2. Now that your channel input is defined, click on the `Channels` menu item on the left, and then on the `Create channel` button.  Enter a name for the channel.

3. Change the channel class to `single_pipeline`

4. Click on Add by `Input attachments` on the left side, then choose the input you set up in Step 1.  Click on `Confirm`.

5. Click on Add by `Output groups` and choose `Archive` as the type.  Click on `Confirm`.

6. Under `Archive group destination A`, enter the following in the URL: `s3ssl://SONG_DETECTION_S3_BUCKET_NAME/songs_to_check/streams/stream1`.  Be sure to replace `SONG_DETECTION_S3_BUCKET_NAME` with the name of the bucket that was created.  You can change the name of the stream from `stream1` (at the very end) to another name if you wish.  The stream name will be included as part of the output, so if you monitor multiple streams at once, be sure they all have informative names.

7. Under `Archive Settings`, open the `Additional settings` region and enter `12` for `Rollover interval`.  This means every 12 seconds, a file will be written to S3.

8. Click on the Output item under the `Archive` group under Output groups, and then select the audio 1 stream.

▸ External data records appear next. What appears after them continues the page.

/-- The end of an order in the queue: DONE moves the money of its funding, VENDS, the sale count, the stock and the no-drop run,
and adds SOLD_OUT where the stock comes to 0; FAILED releases the reservation, raises VEND_FAILS and changes the selection by
its reason; CANCELLED releases the reservation alone. A CARD order's money is that of the card record, whose idle timer starts
again when the last CARD order leaves a session that is not being closed. VEND_RESULT goes to the origin and the card link, and
then SELECTION_HOLD out where the hold set changed. The order leaves and every other order stays (R89, R90, R91, R92, R10, R11, R75,
R116, R121). The stock after a success at stock 0 is a free value (log 32). -/
def Obligations.OrderEndDoesItsBooks : Prop :=
  ∀ (s : State) (o : Order) (st : OrderState) (r : EndReason), o ∈ s.queue → (s.queue.map (·.id)).Nodup →
    let t := s.endOrder o st r
    let done : Prop := st = .done
    let before := s.sels[o.sel]
    let after := t.sels[o.sel]
    let rise (c : Counter) : BitVec 32 := BitVec.ofNat 32 (
      (if c = .vends ∧ done then 1 else 0) + (if c = .vendFails ∧ st = .failed then 1 else 0) +
      (if c = .cashSales ∧ done ∧ o.funding = .cash then o.price else 0) +
      (if c = .cardSales ∧ done ∧ o.funding = .card then o.price else 0) +
      (if c = .remoteSales ∧ done ∧ o.funding = .remote then o.price else 0))
    t.queue = s.queue.filter (fun x => decide (x.id ≠ o.id)) ∧
    t.credit = (if o.funding = .cash then
        if done then { s.credit with cash := s.credit.cash - o.price, reserved := s.credit.reserved - o.price, vended := true,
                                     owed := min s.credit.owed (s.credit.cash - o.price) }
        else { s.credit with reserved := s.credit.reserved - o.price }
      else s.credit) ∧
    t.card = (match s.card with
      | none => none
      | some c =>
        let k : CardSession := if o.funding = .card then
            { c with reserved := c.reserved - o.price, funds := if done then c.funds - o.price else c.funds }
          else c
        if o.funding = .card ∧ c.closing = none ∧ ∀ x ∈ s.queue, x.id ≠ o.id → x.funding ≠ .card then
          some { k with idleEnd := some (s.now + s.settings.sales.cardIdle * 1000) }
        else some k) ∧
    (∀ i : Sel, i ≠ o.sel → t.sels[i] = s.sels[i]) ∧
    (done → after.saleCount = before.saleCount + 1 ∧ after.noDropRun = 0 ∧
      after.stock = (match before.stock with
        | none => none
        | some 0 => some (Config.freeStock s.free).val
        | some (n + 1) => some n) ∧
      after.holds = (if after.stock = some 0 then before.holds ||| 0b00010 else before.holds)) ∧
    (st = .failed → after.saleCount = before.saleCount ∧ after.stock = before.stock ∧
      after.noDropRun = (if r = .noDrop then min 2 (before.noDropRun + 1) else before.noDropRun) ∧
      after.holds = (match r with
        | .noDrop => if before.noDropRun < 2 ∧ after.noDropRun = 2 then before.holds ||| 0b00010 else before.holds
        | .jam => before.holds ||| 0b00100
        | .noStart => before.holds ||| 0b00100
        | .noMotor => before.holds ||| 0b10000
        | _ => before.holds)) ∧
    (st = .cancelled → t.sels = s.sels ∧ t.lifetime = s.lifetime ∧ t.interim = s.interim) ∧
    (∀ c : Counter, t.lifetime[c.code] = s.lifetime[c.code] + rise c ∧ t.interim[c.code] = s.interim[c.code] + rise c) ∧
    (let addressed : List Link := match o.cardLink with
       | some l => if l = o.origin then [l] else [o.origin, l]
       | none => [o.origin]
     let told := s.deliver (.vendResult o.id o.price (if done then .done else r)) addressed
     let kind : HoldKind := if done ∨ r = .noDrop then .soldOut else if r = .noMotor then .noMotor else .jammed
     t.links = (if after.holds = before.holds then told
       else told.broadcast (.selectionHold o.sel after.holds kind)).links) ∧
    { t with queue := s.queue, credit := s.credit, card := s.card, sels := s.sels, lifetime := s.lifetime,
             interim := s.interim, links := s.links, free := s.free } = s

/-- CANCEL_ORDER: BAD_ARG for id 0, NOT_FOUND without an order of this link under the id, STATE while it turns; otherwise, in any
queue, a claim that waits is withdrawn, the order ends CANCELLED as R89 gives, the tests after an order follow, the head claims, and
the answer is OK. For an order alone in the queue: its reservation on the credit or the card record is released, the card's idle
timer starts again, VEND_RESULT with the reason CANCELLED goes to the origin and the card link, and no selection and no counter in
either copy moves (R86, R89, R10, R116, R121; settling: log 13). -/
def Obligations.CancelOrderCancels : Prop :=
  ∀ (l : Link) (id : Byte) (s : State), s.Admits l (.cancelOrder id) →
    (id = 0 → exec (.cancelOrder l id) s = .next (s.answerOn l 0x91 [0x11])) ∧
    (id ≠ 0 → (∀ o ∈ s.queue, o.id = id.toNat → o.origin ≠ l) →
      exec (.cancelOrder l id) s = .next (s.answerOn l 0x91 [0x2A])) ∧
    ∀ o ∈ s.queue, id ≠ 0 → o.id = id.toNat → o.origin = l → (s.queue.map (·.id)).Nodup →
      (o.state = .turning → exec (.cancelOrder l id) s = .next (s.answerOn l 0x91 [0x20])) ∧
      (o.state ≠ .turning → exec (.cancelOrder l id) s = .next
        ((((if o.state = .waitGrant then s.removeClaim .vend else s).endOrder o .cancelled .cancelled).orderLeft
          none).claimHead.settle.answerOn l 0x91 [0x00])) ∧
      (o.state ≠ .turning → s.queue = [o] → s.payout.state = .done →
        ∃ t : State, exec (.cancelOrder l id) s = .next (t.answerOn l 0x91 [0x00]) ∧ t.queue = [] ∧ t.sels = s.sels ∧
          t.lifetime = s.lifetime ∧ t.interim = s.interim ∧ t.credit.cash = s.credit.cash ∧
          (o.funding = .cash → t.credit.reserved = s.credit.reserved - o.price) ∧
          (o.funding ≠ .cash → t.credit.reserved = s.credit.reserved) ∧
          (o.state = .waitGrant → ∀ c ∈ t.claims, c.owner ≠ .vend) ∧
          (∀ c, s.card = some c → c.closing = none → t.card = some (if o.funding = .card then
            { c with reserved := c.reserved - o.price, idleEnd := some (s.now + s.settings.sales.cardIdle * 1000) } else c)) ∧
          (∀ m : Link, m = o.origin ∨ o.cardLink = some m → s.links[m].notices.length < 16 →
            ⟨.vendResult o.id o.price .cancelled, none⟩ ∈ t.links[m].notices))

/-- SET_PRICE: BAD_ARG for a code above 79 or a price above 60,000, PROTECTED for a protected selection without service
privilege; otherwise the price is replaced (R76). PROTECT sets the flag, BAD_ARG outside its ranges (R185). CLEAR_HOLD: BAD_ARG
for a code above 79, a kind outside the five, or SAFETY; STATE for NO_MOTOR with a spiral not fitted; otherwise the kind is
absent and SOLD_OUT returns the no-drop run to 0 (R78). Nothing else changes but the SELECTION_HOLD of a removed hold (R74). -/
def Obligations.PriceProtectAndHoldRequests : Prop :=
  (∀ (l : Link) (sel : Byte) (s : State),
     (∀ price : Word16, s.Admits l (.setPrice sel price) →
       (80 ≤ sel.toNat ∨ 60000 < price.toNat → exec (.setPrice l sel price) s = .next (s.answerOn l 0xC0 [0x11])) ∧
       ∀ i : Sel, sel.toNat = i.val → price.toNat ≤ 60000 →
         (s.settings.sels[i].protect = true → s.holder ≠ some l →
           exec (.setPrice l sel price) s = .next (s.answerOn l 0xC0 [0x2B])) ∧
         (s.settings.sels[i].protect = false ∨ s.holder = some l →
           exec (.setPrice l sel price) s = .next
             ((s.modSelSettings i fun e => { e with price := price.toNat }).answerOn l 0xC0 [0x00]))) ∧
     (∀ value : Byte, s.Admits l (.protect sel value) →
       (80 ≤ sel.toNat ∨ 1 < value.toNat → exec (.protect l sel value) s = .next (s.answerOn l 0xD4 [0x11])) ∧
       ∀ i : Sel, sel.toNat = i.val → value.toNat ≤ 1 → exec (.protect l sel value) s = .next
         ((s.modSelSettings i fun e => { e with protect := decide (value = 1) }).answerOn l 0xD4 [0x00]))) ∧
  (∀ (l : Link) (sel kind : Byte) (s : State), s.Admits l (.clearHold sel kind) →
     (80 ≤ sel.toNat ∨ 5 ≤ kind.toNat ∨ kind = 3 →
       exec (.clearHold l sel kind) s = .next (s.answerOn l 0xD2 [0x11])) ∧
     ∀ i : Sel, sel.toNat = i.val → kind.toNat < 5 → kind ≠ 3 →
       (kind = 4 → s.allFitted (s.spiralsOf i) = false →
         exec (.clearHold l sel kind) s = .next (s.answerOn l 0xD2 [0x20])) ∧
       (kind ≠ 4 ∨ s.allFitted (s.spiralsOf i) = true →
         ∃ t : State, exec (.clearHold l sel kind) s = .next (t.answerOn l 0xD2 [0x00]) ∧
           t.sels = s.sels.set i { s.sels[i] with
             holds := s.sels[i].holds &&& ~~~ (1#5 <<< kind.toNat),
             noDropRun := if kind = 1 then 0 else s.sels[i].noDropRun } ∧
           { t with sels := s.sels, links := s.links } = s ∧
           (s.sels[i].holds.getLsbD kind.toNat = false → t.links = s.links) ∧
           (∀ k : HoldKind, k.code = kind.toNat → s.sels[i].holds.getLsbD kind.toNat = true →
             t.links = (s.broadcast (.selectionHold i t.sels[i].holds k)).links)))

9. In the audio stream, choose `AAC` as the codec. Open the `Codec Configuration` under that and change `Sample Rate` to `44100`.  The Lambda code will resample the data to 44100 if it needs to, which means that setting that here removes an extra resampling step.

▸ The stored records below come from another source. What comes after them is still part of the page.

-- ==== Sys2Proof/Laws/State.lean ====
section
/-! SUPPORT. One lemma for each field of the state under each named update: the changed field has its new value, every other is as
it was. A lemma `State.<update>_<field>` says what `<field>` is after `<update>`. -/

namespace Sys2Proof.Machine

/-- Entry `j` of a table changed at `i`. -/
@[simp] theorem upd_getElem {α : Type} {n : Nat} (v : Vector α n) (i : Fin n) (f : α → α) (j : Nat) (hj : j < n) :
    (upd v i f)[j] = if i.val = j then f v[j] else v[j] := by
  by_cases h : i.val = j
  · subst h; simp [upd]
  · simp [upd, h]

/-- Entry `j` of a table changed at `i`, by its number. -/
theorem upd_get {α : Type} {n : Nat} (v : Vector α n) (i j : Fin n) (f : α → α) :
    (upd v i f)[j] = if i = j then f v[j] else v[j] := by
  simp [Fin.ext_iff]

/-- An entry of a table that is given by a function. -/
@[simp] theorem tabulate_getElem {α : Type} {n : Nat} (f : Fin n → α) (j : Nat) (hj : j < n) :
    (tabulate f)[j] = f ⟨j, hj⟩ := by
  simp [tabulate]

/-- An entry of a table that is given by a function, by its number. -/
theorem tabulate_get {α : Type} {n : Nat} (f : Fin n → α) (i : Fin n) : (tabulate f)[i] = f i := by
  simp

/-! ## modPort -/

@[simp] theorem State.modPort_pending (s : State) (l : Link) (f : LinkPort → LinkPort) :
    (s.modPort l f).pending = s.pending := rfl
@[simp] theorem State.modPort_now (s : State) (l : Link) (f : LinkPort → LinkPort) : (s.modPort l f).now = s.now := rfl
@[simp] theorem State.modPort_power (s : State) (l : Link) (f : LinkPort → LinkPort) : (s.modPort l f).power = s.power := rfl
@[simp] theorem State.modPort_resetAsserted (s : State) (l : Link) (f : LinkPort → LinkPort) :
    (s.modPort l f).resetAsserted = s.resetAsserted := rfl
@[simp] theorem State.modPort_startAfter (s : State) (l : Link) (f : LinkPort → LinkPort) :
    (s.modPort l f).startAfter = s.startAfter := rfl
@[simp] theorem State.modPort_settings (s : State) (l : Link) (f : LinkPort → LinkPort) :
    (s.modPort l f).settings = s.settings := rfl
@[simp] theorem State.modPort_store (s : State) (l : Link) (f : LinkPort → LinkPort) : (s.modPort l f).store = s.store := rfl
@[simp] theorem State.modPort_links (s : State) (l : Link) (f : LinkPort → LinkPort) :
    (s.modPort l f).links = upd s.links l f := rfl
@[simp] theorem State.modPort_credit (s : State) (l : Link) (f : LinkPort → LinkPort) : (s.modPort l f).credit = s.credit := rfl
@[simp] theorem State.modPort_coin (s : State) (l : Link) (f : LinkPort → LinkPort) : (s.modPort l f).coin = s.coin := rfl
@[simp] theorem State.modPort_tubes (s : State) (l : Link) (f : LinkPort → LinkPort) : (s.modPort l f).tubes = s.tubes := rfl
@[simp] theorem State.modPort_exactChange (s : State) (l : Link) (f : LinkPort → LinkPort) :
    (s.modPort l f).exactChange = s.exactChange := rfl
@[simp] theorem State.modPort_payout (s : State) (l : Link) (f : LinkPort → LinkPort) : (s.modPort l f).payout = s.payout := rfl
@[simp] theorem State.modPort_sels (s : State) (l : Link) (f : LinkPort → LinkPort) : (s.modPort l f).sels = s.sels := rfl
@[simp] theorem State.modPort_queue (s : State) (l : Link) (f : LinkPort → LinkPort) : (s.modPort l f).queue = s.queue := rfl
@[simp] theorem State.modPort_lastId (s : State) (l : Link) (f : LinkPort → LinkPort) : (s.modPort l f).lastId = s.lastId := rfl
@[simp] theorem State.modPort_drive (s : State) (l : Link) (f : LinkPort → LinkPort) : (s.modPort l f).drive = s.drive := rfl
@[simp] theorem State.modPort_fitted (s : State) (l : Link) (f : LinkPort → LinkPort) : (s.modPort l f).fitted = s.fitted := rfl
@[simp] theorem State.modPort_blind (s : State) (l : Link) (f : LinkPort → LinkPort) : (s.modPort l f).blind = s.blind := rfl
@[simp] theorem State.modPort_lateDrop (s : State) (l : Link) (f : LinkPort → LinkPort) :
    (s.modPort l f).lateDrop = s.lateDrop := rfl
@[simp] theorem State.modPort_cams (s : State) (l : Link) (f : LinkPort → LinkPort) : (s.modPort l f).cams = s.cams := rfl
@[simp] theorem State.modPort_card (s : State) (l : Link) (f : LinkPort → LinkPort) : (s.modPort l f).card = s.card := rfl
@[simp] theorem State.modPort_lapsed (s : State) (l : Link) (f : LinkPort → LinkPort) : (s.modPort l f).lapsed = s.lapsed := rfl
@[simp] theorem State.modPort_cooling (s : State) (l : Link) (f : LinkPort → LinkPort) :
    (s.modPort l f).cooling = s.cooling := rfl
@[simp] theorem State.modPort_safety (s : State) (l : Link) (f : LinkPort → LinkPort) : (s.modPort l f).safety = s.safety := rfl
@[simp] theorem State.modPort_claims (s : State) (l : Link) (f : LinkPort → LinkPort) : (s.modPort l f).claims = s.claims := rfl
@[simp] theorem State.modPort_supply (s : State) (l : Link) (f : LinkPort → LinkPort) : (s.modPort l f).supply = s.supply := rfl
@[simp] theorem State.modPort_holder (s : State) (l : Link) (f : LinkPort → LinkPort) : (s.modPort l f).holder = s.holder := rfl
@[simp] theorem State.modPort_doorOpen (s : State) (l : Link) (f : LinkPort → LinkPort) :
    (s.modPort l f).doorOpen = s.doorOpen := rfl
@[simp] theorem State.modPort_lifetime (s : State) (l : Link) (f : LinkPort → LinkPort) :
    (s.modPort l f).lifetime = s.lifetime := rfl
@[simp] theorem State.modPort_interim (s : State) (l : Link) (f : LinkPort → LinkPort) :
    (s.modPort l f).interim = s.interim := rfl
@[simp] theorem State.modPort_out2 (s : State) (l : Link) (f : LinkPort → LinkPort) : (s.modPort l f).out2 = s.out2 := rfl
@[simp] theorem State.modPort_out3 (s : State) (l : Link) (f : LinkPort → LinkPort) : (s.modPort l f).out3 = s.out3 := rfl
@[simp] theorem State.modPort_free (s : State) (l : Link) (f : LinkPort → LinkPort) : (s.modPort l f).free = s.free := rfl

/-! ## modSel -/

@[simp] theorem State.modSel_pending (s : State) (i : Sel) (f : SelRun → SelRun) : (s.modSel i f).pending = s.pending := rfl
@[simp] theorem State.modSel_now (s : State) (i : Sel) (f : SelRun → SelRun) : (s.modSel i f).now = s.now := rfl
@[simp] theorem State.modSel_power (s : State) (i : Sel) (f : SelRun → SelRun) : (s.modSel i f).power = s.power := rfl
@[simp] theorem State.modSel_resetAsserted (s : State) (i : Sel) (f : SelRun → SelRun) :
    (s.modSel i f).resetAsserted = s.resetAsserted := rfl
@[simp] theorem State.modSel_startAfter (s : State) (i : Sel) (f : SelRun → SelRun) :
    (s.modSel i f).startAfter = s.startAfter := rfl
@[simp] theorem State.modSel_settings (s : State) (i : Sel) (f : SelRun → SelRun) : (s.modSel i f).settings = s.settings := rfl
@[simp] theorem State.modSel_store (s : State) (i : Sel) (f : SelRun → SelRun) : (s.modSel i f).store = s.store := rfl
@[simp] theorem State.modSel_links (s : State) (i : Sel) (f : SelRun → SelRun) : (s.modSel i f).links = s.links := rfl
@[simp] theorem State.modSel_credit (s : State) (i : Sel) (f : SelRun → SelRun) : (s.modSel i f).credit = s.credit := rfl
@[simp] theorem State.modSel_coin (s : State) (i : Sel) (f : SelRun → SelRun) : (s.modSel i f).coin = s.coin := rfl
@[simp] theorem State.modSel_tubes (s : State) (i : Sel) (f : SelRun → SelRun) : (s.modSel i f).tubes = s.tubes := rfl
@[simp] theorem State.modSel_exactChange (s : State) (i : Sel) (f : SelRun → SelRun) :
    (s.modSel i f).exactChange = s.exactChange := rfl
@[simp] theorem State.modSel_payout (s : State) (i : Sel) (f : SelRun → SelRun) : (s.modSel i f).payout = s.payout := rfl
@[simp] theorem State.modSel_sels (s : State) (i : Sel) (f : SelRun → SelRun) : (s.modSel i f).sels = upd s.sels i f := rfl
@[simp] theorem State.modSel_queue (s : State) (i : Sel) (f : SelRun → SelRun) : (s.modSel i f).queue = s.queue := rfl
@[simp] theorem State.modSel_lastId (s : State) (i : Sel) (f : SelRun → SelRun) : (s.modSel i f).lastId = s.lastId := rfl
@[simp] theorem State.modSel_drive (s : State) (i : Sel) (f : SelRun → SelRun) : (s.modSel i f).drive = s.drive := rfl
@[simp] theorem State.modSel_fitted (s : State) (i : Sel) (f : SelRun → SelRun) : (s.modSel i f).fitted = s.fitted := rfl
@[simp] theorem State.modSel_blind (s : State) (i : Sel) (f : SelRun → SelRun) : (s.modSel i f).blind = s.blind := rfl
@[simp] theorem State.modSel_lateDrop (s : State) (i : Sel) (f : SelRun → SelRun) : (s.modSel i f).lateDrop = s.lateDrop := rfl
@[simp] theorem State.modSel_cams (s : State) (i : Sel) (f : SelRun → SelRun) : (s.modSel i f).cams = s.cams := rfl
@[simp] theorem State.modSel_card (s : State) (i : Sel) (f : SelRun → SelRun) : (s.modSel i f).card = s.card := rfl
@[simp] theorem State.modSel_lapsed (s : State) (i : Sel) (f : SelRun → SelRun) : (s.modSel i f).lapsed = s.lapsed := rfl
@[simp] theorem State.modSel_cooling (s : State) (i : Sel) (f : SelRun → SelRun) : (s.modSel i f).cooling = s.cooling := rfl
@[simp] theorem State.modSel_safety (s : State) (i : Sel) (f : SelRun → SelRun) : (s.modSel i f).safety = s.safety := rfl
@[simp] theorem State.modSel_claims (s : State) (i : Sel) (f : SelRun → SelRun) : (s.modSel i f).claims = s.claims := rfl
@[simp] theorem State.modSel_supply (s : State) (i : Sel) (f : SelRun → SelRun) : (s.modSel i f).supply = s.supply := rfl
@[simp] theorem State.modSel_holder (s : State) (i : Sel) (f : SelRun → SelRun) : (s.modSel i f).holder = s.holder := rfl
@[simp] theorem State.modSel_doorOpen (s : State) (i : Sel) (f : SelRun → SelRun) : (s.modSel i f).doorOpen = s.doorOpen := rfl
@[simp] theorem State.modSel_lifetime (s : State) (i : Sel) (f : SelRun → SelRun) : (s.modSel i f).lifetime = s.lifetime := rfl
@[simp] theorem State.modSel_interim (s : State) (i : Sel) (f : SelRun → SelRun) : (s.modSel i f).interim = s.interim := rfl
@[simp] theorem State.modSel_out2 (s : State) (i : Sel) (f : SelRun → SelRun) : (s.modSel i f).out2 = s.out2 := rfl
@[simp] theorem State.modSel_out3 (s : State) (i : Sel) (f : SelRun → SelRun) : (s.modSel i f).out3 = s.out3 := rfl
@[simp] theorem State.modSel_free (s : State) (i : Sel) (f : SelRun → SelRun) : (s.modSel i f).free = s.free := rfl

10. Click on the `Create channel` button on the left

These steps will create a channel that accepts the input stream and writes out media files (both audio and video) every 12 seconds of the stream.  The Lambda function described above will read in only the audio data in order to do song fingerprinting.

## Cleanup

To delete the sample application that you created, use the AWS CLI. Assuming you used a name of 'song-detection' for the stack name, you can run the following:

```bash

sam delete --stack-name song-detection

```

## Security

See [CONTRIBUTING](CONTRIBUTING.md#security-issue-notifications) for more information.

## License

This library is licensed under the MIT-0 License. See the LICENSE file.